Collected data entries:
━━━━━━━━━━
-- ==== Sys2Proof/Laws/State.lean ====
section
/-! SUPPORT. What each update of the state and of a thread leaves alone: one lemma per field per update. -/

namespace Sys2Proof.Machine

open Sys2Proof

set_option Elab.async false

/-! ## The package -/

namespace State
━━━━━━━━━━
Throughout the data above, copy all lines where the word "namespace" is found.

#### EXERCISE ANSWER
namespace Sys2Proof.Machine
namespace State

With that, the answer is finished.